[SUPPLIED MATERIAL]

-- ==== Sys2Proof/Syntax.lean ====
section
/-! DEFINITION. The commands of the part: one constructor for each row of the table of operations and events. Every
command that is not an instruction of an axis control engine carries `dt`, the nanoseconds of reference time that have
passed since the command before it (log 1). The rest are the row's operands. -/

namespace Sys2Proof
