/-- The Kennel's lists (R311 to R330). The states, slots, bindings and counts are registers. -/
structure Knl where
  /-- R318: a first tick has come since CFG_STATE left RESET. -/
  ticking : Bool := false
  /-- R321: the ready list of each level, head first. -/
  ready : Tab (List Nat) := []
  /-- R320: the tokens of the delay list with their wake ticks, in the list's order. -/
  delay : List (Nat × Nat) := []
  /-- R323: the slotted tokens, in the order in which they were slotted. -/
  slotOrder : List Nat := []
  /-- R327: the nominal wake that woke each periodic token. -/
  nominal : Tab Nat := []
  /-- R326: the reason that the next wake tick gives: 0x2, or 0x4 for a period. -/
  whyNext : Tab Nat := []
  /-- R328: the tick at which each running token was taken. -/
  takenAt : Tab Nat := []
  /-- R328: tokens whose RUNMAX warning of the present run has been given. -/
  warned : List Nat := []
  deriving DecidableEq, Repr

/-- R344: a spill burst outstanding: its queue, the way it goes, its 8 entries, and whether its data have come. -/
structure Burst where
  tag : Nat
  q : Nat
  /-- True for a write to the spill ring, false for a read into the head. -/
  wr : Bool
  entries : List (BitVec 64)
  arrived : Bool := false
  deriving DecidableEq, Repr

/-- R340: a waiting push of a service core: queue and entries. -/
structure WaitPush where
  q : Nat
  entries : List (BitVec 64)
  deriving DecidableEq, Repr

/-- The contents of one queue (R335, R343). -/
structure QueueData where
  /-- On-die head, oldest first, at most 16 entries. -/
  head : List (BitVec 64) := []
  /-- Entries in the spill ring in bulk memory, counted (R343): read position and count. -/
  ringRd : Nat := 0
  ringCount : Nat := 0
  /-- On-die tail, oldest first, at most 16 entries. -/
  tail : List (BitVec 64) := []
  deriving DecidableEq, Repr

/-- The queue fabric (R335 to R350). -/
structure Que where
  data : Tab QueueData := []
  /-- R340: the staged entries: entry i of core c at key 16c + i. -/
  stage : Tab (BitVec 64) := []
  /-- R344: the bursts outstanding, oldest first. -/
  bursts : List Burst := []
  /-- R340: the pending waiting push of each core. -/
  waits : Tab WaitPush := []
  /-- R338: the core whose waiting push was accepted last, per queue (round robin). -/
  lastCore : Tab Nat := []
  /-- R341: the reader whose held pop each queue completed last. -/
  lastPop : Tab Nat := []
  /-- R341: the pops held for an entry on its way: reader and queue, oldest first. -/
  heldPops : List (Nat × Nat) := []
  deriving DecidableEq, Repr

/-- R66: a record of an image: TYPE, the payload, and the record CRC. -/
structure ImgRec where
  typ : Nat
  payload : List Byte
  crc : Nat
  deriving DecidableEq, Repr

[/SUPPLIED MATERIAL]

:: DESCRIPTION OF THE TASK ::
Each line of the entries that contains the word "head" should be listed.

:: RESULT OF THIS TASK ::
  /-- R321: the ready list of each level, head first. -/
  /-- True for a write to the spill ring, false for a read into the head. -/
  /-- On-die head, oldest first, at most 16 entries. -/
  head : List (BitVec 64) := []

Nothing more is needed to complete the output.